#### SOURCE DATA:
╔══
-- ==== Sys2Proof/Machine/Dispatcher.lean ====
section
/-! DEFINITION. The Checksum Validator and the Frame Dispatcher: the meanings of the nineteen FRAME rows (R112, R121,
R122, R124, R127 to R142), and `handle`, what the two do with one CompleteFrame (R120, R158). -/

namespace Sys2Proof.Machine

/-- R112: the frame is dropped and reported; its type byte plays no part. -/
def dropChecksum (s : State) : State :=
  raise .checksumMismatch s

/-- R124: pass the whole frame on. -/
def passUnknown (f : List Byte) (s : State) : State :=
  emit (.unknown f) s

/-- The 16-bit sample of a type 0x92 frame, where the frame is long enough for its two offsets (R71, R121, R122). -/
def sampleOf (f : List Byte) : Option Word16 :=
  if f.length < Config.minIoSampleLen then none else memReadPair 16 f Config.sampleHiOff Config.sampleLoOff

/-- R121, R122: the value at offsets 20 and 21, or MalformedFrame for a frame shorter than 22 bytes. No field but
these is read: that one analog sample is present is a precondition on the reader of the outcome, not a check (R123). -/
def decodeIoSample (f : List Byte) (s : State) : State :=
  match sampleOf f with
  | some v => emit (.ioSample v) s
  | none => raise .malformedFrame s

/-- `dispatch(f)` for a checksum-valid frame (R120). -/
def dispatch (f : List Byte) (s : State) : State :=
  if typeIs f Config.ftIoSample then decodeIoSample f s else passUnknown f s

/-- `handle(f)`: the validator, then the dispatcher; one event (R158). -/
def handle (f : List Byte) (s : State) : State :=
  if csumOk f then dispatch f s else dropChecksum s

/-- CSUM_BAD (R112). -/
def execCsumBad (_f : List Byte) (s : State) : Host.Outcome State Fault Refusal :=
  .next (dropChecksum s)

/-- FT_AT_COMMAND (R127). -/
def execFtAtCommand (f : List Byte) (s : State) : Host.Outcome State Fault Refusal :=
  .next (passUnknown f s)

/-- FT_AT_COMMAND_QUEUE (R128). -/
def execFtAtCommandQueue (f : List Byte) (s : State) : Host.Outcome State Fault Refusal :=
  .next (passUnknown f s)

/-- FT_ZB_TX_REQUEST (R129). -/
def execFtZbTxRequest (f : List Byte) (s : State) : Host.Outcome State Fault Refusal :=
  .next (passUnknown f s)

/-- FT_EXPLICIT_ADDR_CMD (R130). -/
def execFtExplicitAddrCmd (f : List Byte) (s : State) : Host.Outcome State Fault Refusal :=
  .next (passUnknown f s)

/-- FT_REMOTE_CMD_REQUEST (R131). -/
def execFtRemoteCmdRequest (f : List Byte) (s : State) : Host.Outcome State Fault Refusal :=
  .next (passUnknown f s)

/-- FT_CREATE_SOURCE_ROUTE (R132). -/
def execFtCreateSourceRoute (f : List Byte) (s : State) : Host.Outcome State Fault Refusal :=
  .next (passUnknown f s)

/-- FT_AT_COMMAND_RESPONSE (R133). -/
def execFtAtCommandResponse (f : List Byte) (s : State) : Host.Outcome State Fault Refusal :=
  .next (passUnknown f s)

/-- FT_MODEM_STATUS (R134). -/
def execFtModemStatus (f : List Byte) (s : State) : Host.Outcome State Fault Refusal :=
  .next (passUnknown f s)

/-- FT_ZB_TX_STATUS (R135). -/
def execFtZbTxStatus (f : List Byte) (s : State) : Host.Outcome State Fault Refusal :=
  .next (passUnknown f s)

/-- FT_ZB_RX_PACKET (R136). -/
def execFtZbRxPacket (f : List Byte) (s : State) : Host.Outcome State Fault Refusal :=
  .next (passUnknown f s)

/-- FT_ZB_EXPLICIT_RX (R137). -/
def execFtZbExplicitRx (f : List Byte) (s : State) : Host.Outcome State Fault Refusal :=
  .next (passUnknown f s)

/-- FT_ZB_IO_SAMPLE_RX (R121, R122). -/
def execFtZbIoSampleRx (f : List Byte) (s : State) : Host.Outcome State Fault Refusal :=
  .next (decodeIoSample f s)

/-- FT_SENSOR_READ (R138). -/
def execFtSensorRead (f : List Byte) (s : State) : Host.Outcome State Fault Refusal :=
  .next (passUnknown f s)

/-- FT_NODE_ID (R139). -/
def execFtNodeId (f : List Byte) (s : State) : Host.Outcome State Fault Refusal :=
  .next (passUnknown f s)

/-- FT_REMOTE_CMD_RESPONSE (R140). -/
def execFtRemoteCmdResponse (f : List Byte) (s : State) : Host.Outcome State Fault Refusal :=
  .next (passUnknown f s)

/-- FT_OTA_FW_UPDATE_STATUS (R141). -/
def execFtOtaFwUpdateStatus (f : List Byte) (s : State) : Host.Outcome State Fault Refusal :=
  .next (passUnknown f s)

/-- FT_ROUTE_RECORD (R142). -/
def execFtRouteRecord (f : List Byte) (s : State) : Host.Outcome State Fault Refusal :=
  .next (passUnknown f s)

/-- FT_UNKNOWN (R124). -/
def execFtUnknown (f : List Byte) (s : State) : Host.Outcome State Fault Refusal :=
  .next (passUnknown f s)

end Sys2Proof.Machine
end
╚══
#### PROBLEM REQUIREMENTS:
Would you copy every line from the listing above that has the string "else" in it?

#### WRITTEN RESPONSE:
  if f.length < Config.minIoSampleLen then none else memReadPair 16 f Config.sampleHiOff Config.sampleLoOff
  if typeIs f Config.ftIoSample then decodeIoSample f s else passUnknown f s
  if csumOk f then dispatch f s else dropChecksum s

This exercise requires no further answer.